Aerial view of the Gaviota Pass on Highway 101

Photo by John Wiley - Link to original

26 October 2012


After leaving Santa Barbara, Highway 101 continues west along the base of the Santa Ynez mountains (sometimes spelled "Inez") for more than 30 miles. This is a beautiful drive, always within view of the ocean, and is one of the longest stretches of east-west coastline on the eastern Pacific coast.

At Gaviota (spanish for seagull) the road leaves the coast and continues through the Gaviota Pass into the heart of Central California. This pass is dramatic and one definitely gets the sense of leaving one area and entering another.

Gaviota Pass tunnel northbound

The northbound tunnel on Highway 101 at Gaviota
(photo courtesy of Discover Santa Barbara)

Obviously, this isn't the only route into or out of Central California, but it is the one where the feel of changing regions is most clearly defined.

The Gaviota Pass has been used as a route through these mountains since time immemorial. The Chumash indians regularly made their way through here. The Spanish used it as did the early American settlers to California.
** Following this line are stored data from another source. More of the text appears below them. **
-- ==== Sys2Proof/Tests/Slice0.lean ====
section
/-! SUPPORT. The model's own tests: ill-formed terms refused, words written out from the encoding tables, single steps with
the results 95_test_vectors.md gives, and for every statement with hypotheses a state and operands that meet them. -/

namespace Sys2Proof.Tests

open Sys2Proof.Machine

/-! ### Helpers -/

/-- The state after an instruction. -/
def after (i : Instr) (s : State) : State := (nextState (exec i s)).getD s

/-- One port of the response to an instruction. -/
def port {α : Type} (p : Response → Option α) (i : Instr) (s : State) : Option α := (after i s).response.bind p

/-- `ok_o` and `fault_o` of the response to an instruction. -/
def outcome (i : Instr) (s : State) : Option (BitVec 1 × BitVec 3) :=
  (after i s).response.map fun r => (r.ok_o, r.fault_o)

/-- A byte list on a port of `n` bytes, `fill` past its end. -/
def bytesOf (n : Nat) (fill : Byte) (l : List Byte) : Bytes n := tabulate n fun j => l.getD j fill

/-- The channel id of the worked examples (S9). -/
def cidOf1122 : Bytes 4 := bytesOf 4 0 [0x11, 0x22, 0x33, 0x44]

/-- The body of the example S1. -/
def bodyS1 : Bytes 64 := bytesOf 64 0 [0x11, 0x22, 0x33, 0x44, 0x81, 0x00, 0x01, 0xAA]

/-- The body of the example S2. -/
def bodyS2 : Bytes 64 := bytesOf 64 0 [0x11, 0x22, 0x33, 0x44, 0x03, 0xBB, 0xCC]

/-- The requests of the examples S1 and S2; payload bytes past `plen` are not zero, so that the zero fill is seen. -/
def newS1 : Instr := .initNew cidOf1122 1 1 (bytesOf 59 0xEE [0xAA]) 1
def newS2 : Instr := .contNew cidOf1122 3 (bytesOf 59 0xEE [0xBB, 0xCC]) 2

/-- The states after them. -/
def afterS1 : State := after newS1 State.reset
def afterS2 : State := after newS2 State.reset

/-- A request with an operation code and no operand. -/
def ask (op : BitVec 5) : Request := { zeroRequest with op_i := op }

/-! ### WellFormed refuses an ill-formed term of each check -/

theorem test_wf_refuses_payload_that_fits : (Instr.faultPayloadTooLarge 57).wf = false := by decide
theorem test_wf_refuses_body_of_64 : (Instr.faultMalformedFrame 64).wf = false := by decide
theorem test_wf_refuses_operation_code : (Instr.faultBadOp 0x00).wf = false := by decide
theorem test_wf_refuses_error_tag_8 : (Instr.faultBadTag 8).wf = false := by decide

/-! ### The decoder refuses by name -/

theorem test_decode_refuses_report_id :
    decode (.report (bytesOf 65 0 [0x01, 0x11, 0x22, 0x33, 0x44, 0x81])) = .error .reportIdNotZero := by decide
theorem test_decode_refuses_command_byte : decode (.cmdByte 0x7E) = .error .unknownCommandByte := by decide
theorem test_decode_refuses_error_byte : decode (.errByte 0x00) = .error .unknownErrorByte := by decide
theorem test_decode_refuses_fault_codes : decode (.faultCode 0 0) = .error .noSuchFault ∧
    decode (.faultCode 7 0) = .error .noSuchFault := by decide
theorem test_decode_refuses_fault_info : decode (.faultCode 1 57) = .error .faultInfo ∧
    decode (.faultCode 1 64) = .error .faultInfo ∧ decode (.faultCode 2 64) = .error .faultInfo ∧
    decode (.faultCode 3 1) = .error .faultInfo ∧ decode (.faultCode 4 2) = .error .faultInfo ∧
    decode (.faultCode 5 0x08) = .error .faultInfo ∧ decode (.faultCode 5 0x24) = .error .faultInfo ∧
    decode (.faultCode 6 8) = .error .faultInfo ∧ decode (.faultCode 6 16) = .error .faultInfo := by decide

/-! ### Words written out from 30_encoding.md, one for every constructor

An operation code is its group in bits 4 to 3 and its function in bits 2 to 0 (R57, R58). -/

theorem test_decode_cmdEnc : decode (.request { ask 0b00000 with cmd_i := 4 }) = .ok (.cmdEnc 4) := by decide
theorem test_decode_cmdDec : decode (.request { ask 0b00001 with byte_i := 0x3B }) = .ok (.cmdDec 0x3B) := by decide
theorem test_decode_errEnc : decode (.request { ask 0b00010 with err_i := 6 }) = .ok (.errEnc 6) := by decide
theorem test_decode_errDec : decode (.request { ask 0b00011 with byte_i := 0x7F }) = .ok (.errDec 0x7F) := by decide
theorem test_decode_initNew :
    decode (.request { ask 0b01000 with cid_i := cidOf1122, cmd_i := 6, size_i := 0x1234, pay_i := bytesOf 59 0 [0xAA], plen_i := 1 }) =
      .ok (.initNew cidOf1122 6 0x1234 (bytesOf 59 0 [0xAA]) 1) := by decide
theorem test_decode_initFromWire :
    decode (.request { ask 0b01001 with body_i := bodyS1, blen_i := 64 }) =
      .ok (.initFromWire bodyS1 64) := by decide
theorem test_decode_initToWire : decode (.request (ask 0b01010)) = .ok .initToWire := by decide
theorem test_decode_initCid : decode (.request (ask 0b01011)) = .ok .initCid := by decide
theorem test_decode_initCmd : decode (.request (ask 0b01100)) = .ok .initCmd := by decide
theorem test_decode_initSize : decode (.request (ask 0b01101)) = .ok .initSize := by decide
theorem test_decode_initPayload : decode (.request (ask 0b01110)) = .ok .initPayload := by decide
theorem test_decode_contNew :
    decode (.request { ask 0b10000 with cid_i := cidOf1122, seq_i := 0x83, pay_i := bytesOf 59 0 [0xBB], plen_i := 59 }) =
      .ok (.contNew cidOf1122 0x83 (bytesOf 59 0 [0xBB]) 59) := by decide
theorem test_decode_contFromWire :
    decode (.request { ask 0b10001 with body_i := bodyS2, blen_i := 63 }) =
      .ok (.contFromWire bodyS2 63) := by decide
theorem test_decode_contToWire : decode (.request (ask 0b10010)) = .ok .contToWire := by decide
theorem test_decode_contCid : decode (.request (ask 0b10011)) = .ok .contCid := by decide
theorem test_decode_contSeq : decode (.request (ask 0b10100)) = .ok .contSeq := by decide
theorem test_decode_contPayload : decode (.request (ask 0b10110)) = .ok .contPayload := by decide
theorem test_decode_classify :
    decode (.request { ask 0b11000 with body_i := bodyS2, blen_i := 64 }) =
      .ok (.classify bodyS2 64) := by decide
theorem test_decode_rxDemux :
    decode (.request { ask 0b11001 with body_i := bodyS1, blen_i := 127 }) =
      .ok (.rxDemux bodyS1 127) := by decide
theorem test_decode_txMux : decode (.request (ask 0b11010)) = .ok .txMux := by decide
theorem test_decode_reserved04 : decode (.request (ask 0b00100)) = .ok .reserved04 := by decide
theorem test_decode_reserved05 : decode (.request (ask 0b00101)) = .ok .reserved05 := by decide
theorem test_decode_reserved06 : decode (.request (ask 0b00110)) = .ok .reserved06 := by decide
theorem test_decode_reserved07 : decode (.request (ask 0b00111)) = .ok .reserved07 := by decide
theorem test_decode_reserved0F : decode (.request (ask 0b01111)) = .ok .reserved0F := by decide
theorem test_decode_reserved15 : decode (.request (ask 0b10101)) = .ok .reserved15 := by decide
theorem test_decode_reserved17 : decode (.request (ask 0b10111)) = .ok .reserved17 := by decide
theorem test_decode_reserved1B : decode (.request (ask 0b11011)) = .ok .reserved1B := by decide
theorem test_decode_reserved1C : decode (.request (ask 0b11100)) = .ok .reserved1C := by decide
theorem test_decode_reserved1D : decode (.request (ask 0b11101)) = .ok .reserved1D := by decide
theorem test_decode_reserved1E : decode (.request (ask 0b11110)) = .ok .reserved1E := by decide
theorem test_decode_reserved1F : decode (.request (ask 0b11111)) = .ok .reserved1F := by decide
Northward view of the Gaviota Pass from the pier

Northward view of the Gaviota Pass and the railroad bridge from the pier at Gaviota State Park

The above video was taken from an unmanned radio controlled copter and shows mainly the area around the pier and the railroad trestle at Gaviota Beach. Watch for the layers of sedimentary rock at either end of the trestle which are turned upward at 45 degrees. This is a feature also found up and down the coast for several miles and flanking the Gaviota Pass itself.

The video maker didn't add music to this one so you might just want to mute the sound unless you like the noise of the rotors.
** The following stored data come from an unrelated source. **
-- ==== Sys2Proof/Machine/Operands.lean ====
section
/-! DEFINITION. The fields of payloads and of audit subjects: their widths and encodings (sections 10.6 and R204). Widths the
section does not give are named in log entry 13. -/

namespace Sys2Proof.Machine

/-- The `w` bytes of a value, most significant first (section 0.5.1). -/
def beBytes : Nat → Nat → List Byte
  | 0, _ => []
  | w + 1, v => BitVec.ofNat 8 (v / 256 ^ w) :: beBytes w v

/-- The value of a byte sequence, most significant byte first. -/
def ofBytes (bs : List Byte) : Nat := bs.foldl (fun a b => a * 256 + b.toNat) 0

/-- The bytes of a list of fields in order. -/
def fieldBytes (fs : List Field) : List Byte := (fs.map (fun f => beBytes f.width f.value)).flatten

namespace Fld

/-- A one-byte field: domain, class, matter, channel, state, status, cause, mode, remarks, hold count (TABLE 10-12). -/
def u8 (n : Nat) : Field := { width := 1, value := n }
/-- A two-byte field: slot, page, page count, byte count, zone, domain mask (TABLE 10-12, R204). -/
def u16 (n : Nat) : Field := { width := 2, value := n }
/-- A three-byte field: an item number (TABLE 10-12). -/
def u24 (n : Nat) : Field := { width := 3, value := n }
/-- A four-byte field: day, count, setting value, offset, length, position (TABLE 10-12, R204). -/
def u32 (n : Nat) : Field := { width := 4, value := n }
/-- A six-byte field: a sequence number (R204). -/
def u48 (n : Nat) : Field := { width := 6, value := n }
/-- An eight-byte field: archive second, key, matter mask, chain value (TABLE 10-12). -/
def u64 (n : Nat) : Field := { width := 8, value := n }
/-- A digest or fingerprint: 32 bytes. -/
def digest (d : Digest) : Field := { width := 32, value := d.toNat }
/-- An indication of yes or no: one byte (R204). -/
def yes (b : Bool) : Field := u8 b.toNat
/-- The bytes of a data field, one field a byte. -/
def bytes (bs : List Byte) : List Field := bs.map (fun b => u8 b.toNat)
/-- An optional field: a presence byte, and 0x00 bytes where it is absent (section 10.6). -/
def opt (w : Nat) (v : Option Nat) : List Field := [yes v.isSome, { width := w, value := v.getD 0 }]
/-- A list of values, preceded by its number of entries in 2 bytes (R204). -/
def list (fs : List Field) : List Field := u16 fs.length :: fs
/-- A list of entries of several fields each, preceded by its number of entries in 2 bytes (R204). -/
def rows (xs : List (List Field)) : List Field := u16 xs.length :: xs.flatten
/-- A context reference: the context number, then the generation (section 10.6). -/
def ctxRef (c gen : Nat) : List Field := [u8 c, u16 gen]

/-- An entry reference: 0x00 BUCKET or 0x01 OVERFLOW, then the index in 3 bytes (R204). -/
def entryRef : EntryRef → List Field
  | .bucket i => [u8 0, u24 i]
  | .overflow i => [u8 1, u24 i]

/-- An expiry: a kind, then a day that is 0 unless the kind is day (section 10.6). -/
def expiry : Expiry → List Field
  | .day n => [u8 0, u32 n]
  | .pending => [u8 1, u32 0]
  | .never => [u8 2, u32 0]

/-- The remarks byte (section 10.6). -/
def remarks (r : Remarks) : Field :=
  u8 (1 * r.policyFault.toNat + 2 * r.classLimit.toNat + 4 * r.noEventKey.toNat + 8 * r.sentClamped.toNat)

/-- A class set: the number of classes, then four classes in order of assignment, unused bytes 0xFF. TABLE 10-11 gives the 0xFF for the
COMMITTED report; that the replies of ITEM_COMMIT and ITEM_READ and the records ITEM_COMMITTED and ITEM_DISPOSED have it too is a DESIGN
CHOICE (log entry 13). -/
def classSet (cs : List Nat) : List Field :=
  u8 cs.length :: ((cs ++ List.replicate (4 - cs.length) 0xFF).take 4).map u8

/-- A location: channel, zone, first page, page count (R100). -/
def loc (l : Loc) : List Field := [u8 l.chan.val, u16 l.zone, u16 l.first, u16 l.count]

/-- A date: year, month, day of month (section 0.5.2). -/
def date (d : Nat × Nat × Nat) : List Field := [u16 d.1, u8 d.2.1, u8 d.2.2]

/-- The clock states in the order of TABLE 1-1. -/
def clockState : ClockState → Field
  | .unset => u8 0
  | .running => u8 1
  | .held => u8 2

/-- The context states in the order of TABLE 2-3. -/
def ctxState : Option OpenCtx → Field
  | none => u8 0
  | some o => if o.committing then u8 2 else u8 1

/-- The anchor kinds in the order of R74. -/
def anchor : AnchorKind → Nat
  | .ingest => 0
  | .sent => 1
  | .event => 2

/-- A class definition: anchor, Py, Pm, Pd in 2 bytes, Fd in 2 bytes, permanent flag: the 8 bytes of section 10.6. -/
def classDef (d : ClassDef) : List Field :=
  [u8 (anchor d.anchor), u8 d.py, u8 d.pm, u16 d.pd, u16 d.fd, yes d.permanent]

/-- A class state in the order of TABLE 4-1. -/
def classState : ClassState → Nat
  | .undefined => 0
  | .defined _ => 1
  | .locked _ => 2

/-- A class state and its definition, 0x00 bytes behind a presence byte where it has none. -/
def classStateDef (s : ClassState) : List Field :=
  u8 (classState s) ::
    match s.defn with
    | some d => yes true :: classDef d
    | none => [yes false, { width := 8, value := 0 }]

/-- A domain record in the order of R82. The widths of the dedup group (1 byte), the start entry (2) and the backdate limit (4) are not
given by section 10.6: DESIGN CHOICE, log entry 13. -/
def domainRec (r : DomainRec) : List Field :=
  [yes r.active, u8 r.group] ++ opt 1 r.fallback ++ [u16 r.start, u32 r.backdate]

/-- A policy test: its number in TABLE 4-2 and its operand, 0 where it has none. -/
def policyTest : PolicyTest → List Field
  | .always => [u8 0, u32 0]
  | .domain d => [u8 1, u32 d]
  | .tag n => [u8 2, u32 n]
  | .partiesAtLeast n => [u8 3, u32 n]
  | .segmentsAtLeast n => [u8 4, u32 n]
  | .sizeAtLeast k => [u8 5, u32 k]
  | .hasEventKey => [u8 6, u32 0]
  | .itemFlag f => [u8 7, u32 f]
  | .archiveFlag f => [u8 8, u32 f]
  | .anyCustodian => [u8 9, u32 0]

/-- A policy action: its number in TABLE 4-3 and its operand; FLAGS carries its set mask, then its clear mask. -/
def policyAction : PolicyAction → List Field
  | .cls c => [u8 0, u32 c]
  | .flags s c => [u8 1, u32 (s.toNat * 256 + c.toNat)]
  | .goto e => [u8 2, u32 e]
  | .call e => [u8 3, u32 e]
  | .ret => [u8 4, u32 0]
  | .stop => [u8 5, u32 0]

/-- A policy entry: UNUSED, or USED with test, sense and action in the order of R86. -/
def policyEntry : PolicyEntry → List Field
  | .unused => [u8 0]
  | .used t w a => u8 1 :: policyTest t ++ [u8 (if w then 0 else 1)] ++ policyAction a

/-- The fields of a matter: domain mask, optional range, all-parties flag (R117); bit order and widths: log entries 39 and 13. -/
def matterFields (f : MatterFields) : List Field :=
  [u16 f.domains.toNat, yes f.range.isSome, u32 ((f.range.map (·.1)).getD 0), u32 ((f.range.map (·.2)).getD 0), yes f.allParties]

/-- A matter record: its state in the order of TABLE 6-1, then its fields while ACTIVE or LIFTING; of a FREE matter the state alone (R134,
log entry 13). -/
def matter : Matter → List Field
  | .free => [u8 0]
  | .active f => u8 1 :: matterFields f
  | .lifting f => u8 2 :: matterFields f

/-- An event key's state and day before a request, of which it may be absent (R104, R107): a presence byte of the key, its state, 0 where it
is absent, then a presence byte of the day and the day. The grouping is a DESIGN CHOICE (log entry 13). -/
def eventState (e : Option EventEntry) : List Field :=
  match e with
  | none => [yes false, u8 0] ++ opt 4 none
  | some v => [yes true, u8 (if v.posted.isSome then 1 else 0)] ++ opt 4 v.posted

/-- A sweep's kind in the order of TABLE 5-3 and its target. -/
def sweepReq : SweepReq → List Field
  | .hold m => [u8 0, u8 m]
  | .cls c => [u8 1, u8 c]
  | .event k => [u8 2, u64 k.toNat]

/-- The states of an item in the order of TABLE 5-1. -/
def liveState : LiveState → Field
  | .retained => u8 0
  | .expiredHeld => u8 1
  | .eligible => u8 2
  | .released => u8 3

/-- The channel states in the order of R155. -/
def chanState : ChanState → Field
  | .inService => u8 0
  | .fenced => u8 1
  | .offline => u8 2

/-- The batch record in the order of TABLE 7-1. -/
def batch (b : Batch) : List Field :=
  [yes b.auto, u64 b.second, u32 b.size, u32 b.disposed, u32 b.held, u32 b.retained]

end Fld

/-! ### Codes -/

/-- The value of a status (TABLE 10-3). -/
def Status.code : Status → Nat
  | .ok => 0x00 | .accepted => 0x01 | .clamped => 0x02 | .unchanged => 0x03 | .known => 0x04 | .send => 0x05 | .wait => 0x06
  | .commitPending => 0x07 | .matched => 0x08 | .mismatch => 0x09 | .busy => 0x0A | .unknownRequest => 0x0B
  | .badField => 0x0C | .badSlot => 0x0D | .noContext => 0x0E | .clockUnset => 0x0F | .domainUnused => 0x10
  | .indexFull => 0x11 | .tableFull => 0x12 | .eventTableFull => 0x13 | .noSpace => 0x14 | .outOfOrder => 0x15
  | .digestMismatch => 0x16 | .incomplete => 0x17 | .locked => 0x18 | .inUse => 0x19 | .stale => 0x1A | .empty => 0x1B
  | .sweepFull => 0x1C | .notBlank => 0x1D | .gone => 0x1E | .notFound => 0x1F | .mediaError => 0x20 | .offline => 0x21
  | .mode => 0x22 | .auditFull => 0x23 | .badContext => 0x24

/-- The byte of a frame type (TABLE 10-7). -/
def FrameType.code : FrameType → Nat
  | .reply => 0x02
  | .report => 0x03
  | .notice => 0x04

/-- The byte of an audit record kind (TABLE 10-12). -/
def AuditKind.code : AuditKind → Nat
  | .genesis => 0x00 | .startUp => 0x01 | .itemCommitted => 0x02 | .itemDisposed => 0x03 | .dispoReleased => 0x04
  | .matterOpened => 0x05 | .matterAmended => 0x06 | .matterClosed => 0x07 | .custodianChanged => 0x08 | .sweepDone => 0x09
  | .classChanged => 0x0A | .classCleared => 0x0B | .policyChanged => 0x0C | .flagsChanged => 0x0D | .domainChanged => 0x0E
  | .eventPosted => 0x0F | .clockSet => 0x10 | .clockAdjusted => 0x11 | .settingChanged => 0x12 | .complianceEntered => 0x13
  | .complianceLeft => 0x14 | .channelFenced => 0x15 | .zoneRetired => 0x16 | .channelRestored => 0x17

/-- The first 248 bytes of an audit record: sequence, second, kind, subject, then 0x00 bytes (TABLE 10-12). -/
def recordBody (seq second : Nat) (kind : AuditKind) (subject : List Field) : List Byte :=
  let head := beBytes 6 seq ++ beBytes 8 second ++ beBytes 1 kind.code ++ fieldBytes subject
  (head ++ List.replicate (248 - head.length) 0).take 248

/-- The 256 bytes of an audit record (TABLE 10-12). -/
def Record.bytes (r : Record) : List Byte := recordBody r.seq r.second r.kind r.subject ++ beBytes 8 r.chain.toNat

end Sys2Proof.Machine
end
Gaviota Pass rock - Indian chin

A view of what used to be known as "The Indian chin" on the left. A rare view as northbound traffic has been diverted into the southbound lanes for maintenance on the tunnel.

The first highway built through here was a simple two lane road back in the early 1900's. The road was known then as "California Route 2".
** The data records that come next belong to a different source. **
-- ==== Sys2Proof/Machine/Coverage.lean ====
section
/-! DEFINITION. The coverage check and the full coverage evaluation (section 6.3), the policy evaluation (section 4.4) and the
commit operation (section 2.5.1). -/

namespace Sys2Proof.Machine

/-! ### Coverage -/

/-- A sent day lies within a matter's range; an absent range bounds nothing (R126 (3)). -/
def inRange (r : Option (Nat × Nat)) (day : Nat) : Bool :=
  match r with
  | none => true
  | some (a, b) => decide (a ≤ day ∧ day ≤ b)

/-- Matter `m` covers an item of a domain, sent day and party list (R126). -/
def Hold.covers (h : Hold) (m domain sentDay : Nat) (parties : List Key) : Bool :=
  match h.matter m with
  | .active f =>
    f.domains.getLsbD domain && inRange f.range sentDay && (f.allParties || parties.any (fun k => (h.maskOf k).getLsbD m))
  | _ => false

/-- The mask of the first `n` matters that cover an item. -/
def Hold.coverBelow (h : Hold) (domain sentDay : Nat) (parties : List Key) : Nat → BitVec 64
  | 0 => 0
  | n + 1 =>
    if h.covers n domain sentDay parties then h.coverBelow domain sentDay parties n ||| bit64 n
    else h.coverBelow domain sentDay parties n

/-- The full coverage evaluation: the set of matters that cover an item (R127). -/
def Hold.coverage (h : Hold) (domain sentDay : Nat) (parties : List Key) : BitVec 64 :=
  h.coverBelow domain sentDay parties Config.matters

/-- The coverage sync of an item: mask and count written from the full coverage evaluation (R127). -/
def Hold.sync (h : Hold) (r : ItemRec) (l : LiveItem) : LiveItem :=
  let m := h.coverage r.domain l.sentDay l.parties
  { l with holdMask := m, holdCount := popCount m }

/-! ### Policy evaluation -/

/-- What the tests of a policy evaluation read (R87). -/
structure EvalItem where
  env : Envelope
  bytes : Nat
  archive : BitVec 8
  custodian : Bool
deriving DecidableEq, Repr

/-- The progress of a policy evaluation: class set, item flags, call stack, CLASS_LIMIT remark (R88, R89). -/
structure Eval where
  classes : List Nat
  flags : BitVec 8
  stack : List Nat
  limit : Bool
deriving DecidableEq, Repr

/-- The result of a test (TABLE 4-2). -/
def testHolds (t : PolicyTest) (x : EvalItem) (flags : BitVec 8) : Bool :=
  match t with
  | .always => true
  | .domain d => x.env.domain == d
  | .tag n => x.env.tags.getLsbD n
  | .partiesAtLeast n => decide (n ≤ x.env.parties.length)
  | .segmentsAtLeast n => decide (n ≤ x.env.segCount)
  | .sizeAtLeast k => decide (k * 1024 ≤ x.bytes)
  | .hasEventKey => x.env.event.isSome
  | .itemFlag f => flags.getLsbD f
  | .archiveFlag f => x.archive.getLsbD f
  | .anyCustodian => x.custodian

/-- A class joins the class set: no class twice, and beyond four the CLASS_LIMIT remark (R89). -/
def Eval.addClass (v : Eval) (c : Nat) : Eval :=
  if c ∈ v.classes then v
  else if Config.classesPerItem ≤ v.classes.length then { v with limit := true }
  else { v with classes := v.classes ++ [c] }

/-- The evaluation from an entry with `n` visits left: the progress it ends with, and whether it faulted (R88 to R91). An entry
number of 512 or above is past the end of the list. -/
def Policy.evalFrom (p : Policy) (x : EvalItem) : Nat → Nat → Eval → Eval × Bool
  | 0, e, v => (v, decide (e < Config.policyEntries))
  | n + 1, e, v =>
    if Config.policyEntries ≤ e then (v, false)
    else
      match p.entry e with
      | .unused => (v, true)
      | .used t w a =>
        if testHolds t x v.flags = w then
          match a with
          | .cls c => if (p.cls c).state = .undefined then (v, true) else p.evalFrom x n (e + 1) (v.addClass c)
          | .flags set clear => p.evalFrom x n (e + 1) { v with flags := maskFlags v.flags set clear }
          | .goto e' => p.evalFrom x n e' v
          | .call e' =>
            if Config.callDepth ≤ v.stack.length then (v, true) else p.evalFrom x n e' { v with stack := (e + 1) :: v.stack }
          | .ret =>
            match v.stack with
            | [] => (v, true)
            | e' :: st => p.evalFrom x n e' { v with stack := st }
          | .stop => (v, false)
        else p.evalFrom x n (e + 1) v

/-- The policy evaluation of an item of a domain (R88): its progress with the fallback class added at a fault, or where the
class set is empty, and whether it faulted (R91). -/
def Policy.evaluate (p : Policy) (d : DomainRec) (x : EvalItem) : Eval × Bool :=
  let r := p.evalFrom x Config.visitCap d.start { classes := [], flags := 0, stack := [], limit := false }
  match d.fallback with
  | none => r
  | some c => if r.2 ∨ r.1.classes = [] then (r.1.addClass c, r.2) else r

/-! ### The commit operation -/

/-- What a commit hands to its reply or report (R38, R40). -/
structure Committed where
  item : Nat
  expiry : Expiry
  holdCount : Nat
  classes : List Nat
  remarks : Remarks
deriving DecidableEq, Repr

/-- The fields of a commit reply and of a COMMITTED report: item number, expiry, hold count, class set, remarks (R38, TABLE
10-11). -/
def Committed.fields (k : Committed) : List Field :=
  [Fld.u24 k.item] ++ Fld.expiry k.expiry ++ [Fld.u8 k.holdCount] ++ Fld.classSet k.classes ++ [Fld.remarks k.remarks]

/-- One class of a committed item: its in-use count increases by 1, and in COMPLIANT mode a DEFINED class becomes LOCKED
(R43 (11)). -/
def Policy.takeClass (compliant : Bool) (p : Policy) (c : Nat) : Policy :=
  let r := p.cls c
  let st : ClassState :=
    match r.state with
    | .defined d => if compliant then .locked d else .defined d
    | st => st
  p.setCls c { state := st, inUse := r.inUse + 1 }

/-- Any class of a set is EVENT-anchored (R42 (10)). -/
def Policy.anyEvent (p : Policy) (cs : List Nat) : Bool :=
  cs.any (fun c => match (p.cls c).state.defn with | some d => decide (d.anchor = .event) | none => false)

/-- A number is appended to a key's item list (R105). -/
def Index.appendEvent (x : Index) (k : Option Key) (n : Nat) : Index :=
  match k with
  | some k =>
    match x.event k with
    | some e => x.setEvent k { e with items := e.items ++ [n] }
    | none => x
  | none => x

/-- The item record a commit writes and what its evaluation found: stages (1) to (7) of R41 and R42. -/
def State.commitRecord (s : State) (o : OpenCtx) : ItemRec × LiveItem :=
  let dom := s.policy.domain o.env.domain
  let decls := o.slots.filterMap Slot.decl
  let sent := sentClamp o.env.sent s.today dom.backdate
  let ev := s.policy.evaluate dom
    { env := o.env, bytes := (decls.map (·.length)).sum, archive := s.policy.flags
      custodian := o.env.parties.any (fun k => (s.hold.find k).isSome) }
  let exp := itemExpiry s.policy ev.1.classes s.today sent.1 (s.index.keyState o.env.event)
  let mask := s.hold.coverage o.env.domain sent.1 o.env.parties
  let live : LiveItem :=
    { state := .retained, sentDay := sent.1, tags := o.env.tags, flags := ev.1.flags, holdMask := mask
      holdCount := popCount mask, event := o.env.event, parties := o.env.parties
      segs := decls.map (fun d => { digest := d.digest, length := d.length, ref := d.ref }) }
  ({ domain := o.env.domain, commitSecond := s.clock.counter, classes := ev.1.classes, expiry := exp.1
     remarks := { policyFault := ev.2, classLimit := ev.1.limit, noEventKey := exp.2, sentClamped := sent.2 }
     fingerprint := fingerprintOf (decls.map (·.digest)), body := .live live }, live)

/-- The commit operation on context `c`, which holds `o` with every slot READY (R41 to R43). -/
def State.commit (s : State) (c : Nat) (o : OpenCtx) : State × Committed :=
  let r := (s.commitRecord o).1
  let l := (s.commitRecord o).2
  let n := s.index.next
  let x := { s.index.setItem n r with next := n + 1 }.toCalendar r.expiry n
  let s1 : State := { s with
    index := if s.policy.anyEvent r.classes then x.appendEvent o.env.event n else x
    segs := (l.segs.map (·.ref)).foldl Segs.claimToRef s.segs
    policy := r.classes.foldl (Policy.takeClass s.compliant) s.policy }
  let s2 := (s1.raiseIf r.remarks.policyFault .policyFault).append .itemCommitted
    ([Fld.u24 n, Fld.u8 r.domain, Fld.u64 r.commitSecond, Fld.u32 l.sentDay] ++ Fld.classSet r.classes ++ Fld.expiry r.expiry ++
      [Fld.u8 l.holdCount, Fld.remarks r.remarks, Fld.digest r.fingerprint])
  ({ s2 with ingest := s2.ingest.release c },
    { item := n, expiry := r.expiry, holdCount := l.holdCount, classes := r.classes, remarks := r.remarks })

/-! ### The commit-ready list (R40) -/

/-- The head of the commit-ready list leaves it and commits, where an audit slot is free, and its host is sent COMMITTED (R40). -/
def State.commitHead (s : State) : State :=
  match s.ingest.ready with
  | [] => s
  | c :: _ =>
    match (s.ingest.ctx c).body with
    | some o =>
      if s.slotFree then
        let k := s.commit c o
        k.1.report Code.committed (Fld.ctxRef c (s.ingest.ctx c).gen ++ k.2.fields)
      else s
    | none => s

/-- The heads of the commit-ready list commit in turn, until the list is empty or no audit slot is free (R40, log entry 38). -/
def State.commitReady (s : State) : State := s.ingest.ready.foldl (fun t _ => t.commitHead) s

end Sys2Proof.Machine
end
As the aerial view shows, this is a very narrow gap and there is a creek that flows through there as well.

When the planners decided on a divided four lane road, it was clear that a tunnel would be needed through the huge mass of volcanic rock on the eastern side of the pass.

The tunnel is approximately ΒΌ mile long and was opened in 1953. It has appeared in several movies including The Graduate.

Alpenglow on the hills above the Gaviota Pass

Alpenglow on the hills above the Pass at Gaviota

There are rest areas for both north and southbound lanes just to the south of the pass. It's a good stopping place and affords nice views of the surrounding hills and the unique geology here.

In the northbound rest area, there is a series of plaques that outline the histories of the pass and the surrounding area from prehistoric to modern times.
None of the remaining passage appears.